To create the dataset, run:

python create_dataset.py

Output Files

The script generates two JSON files:

  1. Full Dataset (analysis/dataset_with_conversations.json):

    • Contains complete conversation data including metadata
    • Includes model information, turn numbers, topic categories, and full conversation context
  2. Annotation Dataset (dataset_with_conversations_for_annotation.json):

    • Simplified version containing only the essential information needed for annotation
    • Each entry includes:
      • ID
      • Latest persuader response
      • Latest persuadee response
      • Topic

Dataset Structure

The script searches through conversation logs in ../results/local/annotation in reverse chronological order to find matching conversations.
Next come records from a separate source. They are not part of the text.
-- ==== Sys2Proof/Machine/Debug.lean ====
section
/-! DEFINITION. Debug: DBGCTL and its operations (R251), the quiet point and the stop report (R253, R255), the end of a stop
(R254), gangs halted by replay (R261), and the debug windows (R256). -/

namespace Sys2Proof.Machine

/-! ## Stops -/

/-- Sets DBGSTAT.RESULT (R251). -/
def State.dbgResult (s : State) (r : Nat) : State := s.setFld 0x2A 1 0 r

/-- The groups of a scheduler, by slot. -/
def State.groupsAt (s : State) (core sched : Nat) : List (Nat × Group) :=
  sortBy (fun (e : Nat × Group) => e.2.slot)
    (s.groups.filter (fun e => e.2.core == core && e.2.sched == sched && !e.2.retired))

/-- The pending register writes of a scheduler's groups in issue order, one for each register (R253): the slot, the
operation, which of its registers, and the register. -/
def State.heldWrites (s : State) (core sched : Nat) : List (Nat × Pend × Nat × Nat) :=
  sortBy (fun e => e.2.1.id) ((s.groupsAt core sched).flatMap (fun e =>
    (e.2.pend.filter (fun p => p.held && !p.drop)).flatMap (fun p =>
      (upto p.nreg).filterMap (fun j =>
        if p.dst + j = 0 || p.cut.contains (p.dst + j) then none else some (e.2.slot, p, j, p.dst + j)))))

/-- The value of a held write in a lane. -/
def Pend.heldVal (p : Pend) (j l : Nat) : Val := match p.op with
  | .value vals _ => vals.getD (j * 32 + l) (clean 0#32)
  | _ => clean 0#32

/-- The 144 bytes of a pending register write (R255). -/
def heldBits (e : Nat × Pend × Nat × Nat) : Nat :=
  let (slot, p, j, r) := e
  let ls := lanesOf p.lanes
  let bad := ls.filter (fun l => (p.heldVal j l).p.isSome)
  r + slot % 16 * 2 ^ 8 + p.lanes.toNat * 2 ^ 12 + p.op.unit * 2 ^ 44
    + (bad.map (2 ^ ·)).foldl (· + ·) 0 * 2 ^ 48
    + (match tagMinL (bad.map (fun l => (p.heldVal j l).p)) with
      | some t => t.toNat
      | none => 0) * 2 ^ 80
    + (ls.map (fun l => (p.heldVal j l).w.toNat * 2 ^ (128 + 32 * l))).foldl (· + ·) 0

/-- The 64 bytes of a slot in a stop report (R255). -/
def State.stopSlot (s : State) (st : Stop) (gk : Nat) (g : Group) : Nat :=
  match s.launchOf g.wg with
  | none => 0
  | some (w, gg, l) =>
    1 + g.slot % 16 * 2 + l.queue % 1024 * 2 ^ 5 + gg.index % 2 ^ 18 * 2 ^ 15 + w.k * 2 ^ 33 + g.k * 2 ^ 38
      + (g.splits.map (fun p => match p.liveIx with
        | some i => (p.pc % 2 ^ 22 + mgetD st.before (gk * 4 + i) 0 % 32 * 2 ^ 22 + 2 ^ 27 + p.mask.toNat * 2 ^ 28)
            * 2 ^ (64 + 64 * i)
        | none => 0)).foldl (· + ·) 0

/-- Writes the stop report of a scheduler (R255). -/
def State.stopReport (s : State) (core sched : Nat) (st : Stop) : State :=
  let base := s.fld 0x2B 44 12 * 4096 + (core * 4 + sched) * 65536
  let gs := s.groupsAt core sched
  let hw := s.heldWrites core sched
  let head := bytesLE 8 0x504F5453 ++ bytesLE 8 (st.time % 2 ^ 48 + b2n s.links.holdover * 2 ^ 63) ++ bytesLE 8 (s.time % 2 ^ 48)
    ++ bytesLE 4 st.clock ++ bytesLE 4 (core + sched * 2 ^ 8 + st.cause * 2 ^ 10) ++ bytesLE 4 gs.length ++ bytesLE 4 hw.length
    ++ bytesLE 24 0
  let slots := (upto 16).flatMap (fun i => bytesLE 64 (match gs.find? (fun e => e.2.slot == i) with
    | some (gk, g) => s.stopSlot st gk g
    | none => 0))
  s.outsideWrite base (head ++ slots ++ hw.flatMap (fun e => bytesLE 144 (heldBits e))) none

/-- Everything the frozen groups issued before the stop has been performed, and every return is held (R253). -/
def State.isQuiet (s : State) (core sched : Nat) : Bool :=
  (s.groupsAt core sched).all (fun e =>
    e.2.ops.isEmpty && e.2.pend.all (fun p => p.held) && e.2.splits.all (fun p => p.busy.isNone))

/-- QUIET_POINT (R253). -/
def execQuietPoint (core : BitVec 8) (sched : BitVec 2) (s : State) : Host.Outcome State Fault Refusal :=
  let k := core.toNat * 4 + sched.toNat
  .next (match mget? s.stops k with
  | none => s
  | some st =>
    if st.quiet.isSome || !s.isQuiet core.toNat sched.toNat then s
    else
      let s := { s with stops := mput s.stops k { st with quiet := some s.time } }
      (s.stopReport core.toNat sched.toNat st).emitStop core.toNat sched.toNat 1 st.cause)

/-- Applies the pending register writes of a group in issue order, but for cancelled ones and those of an old generation (R131,
R254, R270); what returns later is no pending write, and nothing cancels it. -/
def State.applyHeld (s : State) (gk : Nat) : State :=
  match mget? s.groups gk with
  | none => s
  | some g =>
    let s := (sortBy (·.id) (g.pend.filter (·.held))).foldl (fun s p => match s.gctx gk with
    | none => s
    | some c =>
      if p.drop then s.finishPend gk p
      else if p.gen ≠ c.wg.gen then (s.finishPend gk p).late c.wk
      else (s.writeBack c p p.lanes p.heldVal).finishPend gk p) s
    s.updGroup gk (fun g => { g with pend := g.pend.map (fun p => { p with cut := [] }) })

/-- A debug stop ends (R254). -/
def State.endStop (s : State) (core sched : Nat) (st : Stop) : State :=
  let s := { s with stops := mdel s.stops (core * 4 + sched) }
  let s := (s.groupsAt core sched).foldl (fun s e => s.applyHeld e.1) s
  s.emitStop core sched 2 st.cause

/-- A halted gang goes on with live outcomes only (R261). -/
def State.resumeHalted (s : State) (q ix : Nat) : State :=
  match s.gangs.find? (fun e => e.2.halted && e.2.index % 2 ^ 18 == ix && (match mget? s.launches e.2.launch with
      | some l => l.queue == q
      | none => false)) with
  | some (nk, _) => (s.updGang nk (fun g => { g with halted := false, free := true })).dbgResult 1
  | none => s.dbgResult 2

/-- A write of DBGCTL (R251). -/
def State.writeDbgctl (s : State) (v : BitVec 64) : State :=
  let s := s.setFld 0x29 63 63 (b64 v 63 63)
  let core := b64 v 35 28
  let sched := b64 v 37 36
  match b64 v 62 60 with
  | 0 => s
  | 1 => if 192 ≤ core then s.dbgResult 2 else (s.beginStop core sched 0).dbgResult 1
  | 2 => (match mget? s.stops (core * 4 + sched) with
    | some st => (s.endStop core sched st).dbgResult 1
    | none => s.dbgResult 2)
  | 3 => s.resumeHalted (b64 v 9 0) (b64 v 27 10)
  | _ => s.dbgResult 3

/-- DEBUG_STOP, DEBUG_STOP_END, RESUME_HALTED_GANG (R252, R254, R261): DBGCTL written with OP 1, 2 and 3. -/
def execDebugStop (v : BitVec 64) (s : State) : Host.Outcome State Fault Refusal := .next (s.writeDbgctl (setBits v 62 60 1))

def execDebugStopEnd (v : BitVec 64) (s : State) : Host.Outcome State Fault Refusal :=
  .next (s.writeDbgctl (setBits v 62 60 2))

def execResumeHaltedGang (v : BitVec 64) (s : State) : Host.Outcome State Fault Refusal :=
  .next (s.writeDbgctl (setBits v 62 60 3))

/-- What DBGSTAT reads (R251). -/
def State.dbgstat (s : State) : BitVec 64 :=
  setBits (s.reg 0x2A &&& 7#64) 19 10 s.stops.length

/-! ## The debug windows (R256) -/

/-- The frozen group that a window 0x1 address names, with its register budget. -/
def State.frozenGroup (s : State) (a : Nat) : Option (Nat × Group × Nat) :=
  let core := nbits a 29 22
  let sched := nbits a 21 20
  if (mget? s.stops (core * 4 + sched)).isNone then none
  else match (s.groupsAt core sched).find? (fun e => e.2.slot == nbits a 19 16) with
    | none => none
    | some (gk, g) => match s.launchOf g.wg with
      | some (_, _, l) => some (gk, g, l.budget g.k)
      | none => none

/-- The group record of R138, built live. -/
def Group.record (g : Group) (budget : Nat) : List Byte := bytesLE 1024 (g.fixed budget) ++ g.area budget

/-- A wait entry in an overflow area is in use at the address; how its 16 bytes are laid out is left open (R95). -/
def State.ovfUsed (s : State) (pa : Nat) : Bool :=
  s.kul.waiters.any (fun w => w.ovf == some ((pa - 0x7FFE000000) % 0x200000 / 16) && w.part == (pa - 0x7FFE000000) / 0x200000)

/-- A read of DBGD: the 8 bytes at DBGA. -/
def State.readDbgd (s : State) : BitVec 64 × State :=
  let a := (s.reg 0x2C).toNat
  let s := s.setFld 0x2A 2 2 0
  let give := fun (s : State) (bs : List Byte) (p : Bool) =>
    (BitVec.ofNat 64 (ofBytesLE bs), (s.setFld 0x2A 2 2 (b2n p)).dbgResult 1)
  if a % 8 ≠ 0 then (0#64, s.dbgResult 3)
  else match nbits a 59 56 with
    | 0 =>
      let pa := nbits a 47 0
      if !paExists pa then (0#64, s.dbgResult 2)
      else if inOvf pa && s.ovfUsed pa then
        let (bs, s) := s.openBytes 8
        give s bs false
      else
        let (bs, p, s) := s.homeRead pa 8
        give s bs p.isSome
    | 1 => (match s.frozenGroup a with
      | none => (0#64, s.dbgResult 2)
      | some (_, g, bud) =>
        let off := nbits a 15 0
        give s (((g.record bud).drop off).take 8) (1024 ≤ off && (g.areaPois bud (off - 1024)).isSome))
    | _ => (0#64, s.dbgResult 2)

/-- Writes 8 bytes of a G register through the window: lanes l and l + 1, clean; pending writes of it are cancelled, those too
whose return comes later in the stop (R254). -/
def State.pokeReg (s : State) (gk r l : Nat) (v : BitVec 64) : State :=
  let m := laneBit l ||| laneBit (l + 1)
  let s := s.putReg gk r m .G (fun k => clean (if k = l then v.truncate 32 else (v >>> 32).truncate 32))
  s.updGroup gk (fun g => { g with
    pend := g.pend.map (fun p =>
      if p.dst ≤ r && r < p.dst + p.nreg then { p with cut := r :: p.cut } else p)
    ops := g.ops.map (fun o => match o.op with
      | .mckv d _ _ => if d ≤ r && r < d + 4 then { o with cut := r :: o.cut } else o
      | _ => o) })

/-- A write of DBGD. -/
def State.writeDbgd (s : State) (v : BitVec 64) : State :=
  let a := (s.reg 0x2C).toNat
  if a % 8 ≠ 0 then s.dbgResult 3
  else match nbits a 59 56 with
    | 0 =>
      let pa := nbits a 47 0
      if !paExists pa then s.dbgResult 2
      else if inOvf pa then s.dbgResult 3
      else (s.outsideWrite pa (bytesLE 8 v.toNat) none).dbgResult 1
    | 1 => (match s.frozenGroup a with
      | none => s.dbgResult 2
      | some (gk, g, bud) =>
        let off := nbits a 15 0
        match if 1024 ≤ off then (g.withTag bud true)[(off - 1024) / 128]? else none with
        | some r => (s.pokeReg gk r ((off - 1024) % 128 / 4) v).dbgResult 1
        | none => s.dbgResult 3)
    | _ => s.dbgResult 2

/-- DBGD_READ (R256): a read of DBGD; its 8 bytes go to the reader. -/
def execDbgdRead (s : State) : Host.Outcome State Fault Refusal :=
  let (v, s) := s.readDbgd
  .next (s.toHost (.data (bytesLE 8 v.toNat) false))

/-- DBGD_WRITE (R256). -/
def execDbgdWrite (v : BitVec 64) (s : State) : Host.Outcome State Fault Refusal := .next (s.writeDbgd v)

end Sys2Proof.Machine
end

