-- ==== Sys2Proof/Machine/Dispatch.lean ====
section
/-! DEFINITION. What every instruction and every event does: one arm for each. -/

namespace Sys2Proof.Machine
It looks for conversations that match:

  • The specified model
  • Topic categories
  • Topic file
  • Turn number
  • Evaluator response

The script will print progress information including:

  • Number of entries found
  • Number of remaining entries to find
  • Any entries that couldn't be matched

Notes

  • The script automatically shuffles the dataset entries and assigns sequential IDs
  • It skips conversations where there was an explicit refusal
  • The script processes all results directories until it finds matches for all required entries

Annotation Process

The annotation process is performed using Label Studio, a powerful open-source data labeling tool.

Setting Up Label Studio

  1. Pull and run the Label Studio Docker container:

    docker pull heartexlabs/label-studio:latest
    docker run -it -p 8080:8080 heartexlabs/label-studio:latest
  2. Access Label Studio by opening your web browser and navigating to:

    http://localhost:8080
    

Creating a New Project

  1. Create a new account or log in to Label Studio
  2. Click "Create Project" and give it a name (e.g., "Model Persuasion Analysis")
  3. In the project setup:
    • Import the annotation dataset file (dataset_with_conversations_for_annotation.json)
    • Choose "Custom Template" for the labeling interface
    • Use the provided layout.xml file to set up the annotation interface

Annotation Interface

The custom layout will display:

  • The conversation topic
  • The latest persuadee response
  • The latest persuader response
  • Annotation controls for marking various aspects of the conversation

Performing Annotations

  1. Click "Start Labeling" to begin the annotation process
  2. For each conversation:
    • Read the topic and conversation context
    • Use the provided controls to mark relevant aspects
    • Click "Submit" to save your annotation
    • Use the navigation controls to move to the next conversation

Exporting Results

  1. Once all annotations are complete, go to the project dashboard
  2. Click "Export" to download the annotated dataset
  3. Choose your preferred export format (JSON recommended)
  4. Save the exported file for further analysis

Analysis Process

After collecting annotations from multiple annotators, the next step is to merge and analyze the results.

Merging Annotations

  1. Place all exported annotation files in the human_responses directory
  2. Run the merge_annotations script:
    python merge_annotations.py

The script will:

  • Read all annotation files from the human_responses directory
  • Merge the annotations for each conversation
  • Create a consolidated dataset with all annotations
  • Output the merged results to merged_dataset.json

Analysis Output

The merged dataset (merged_dataset.json) will contain:

  • All original conversation data
  • Combined annotations from all annotators

This merged dataset can then be used for further analysis and visualization of the annotation results.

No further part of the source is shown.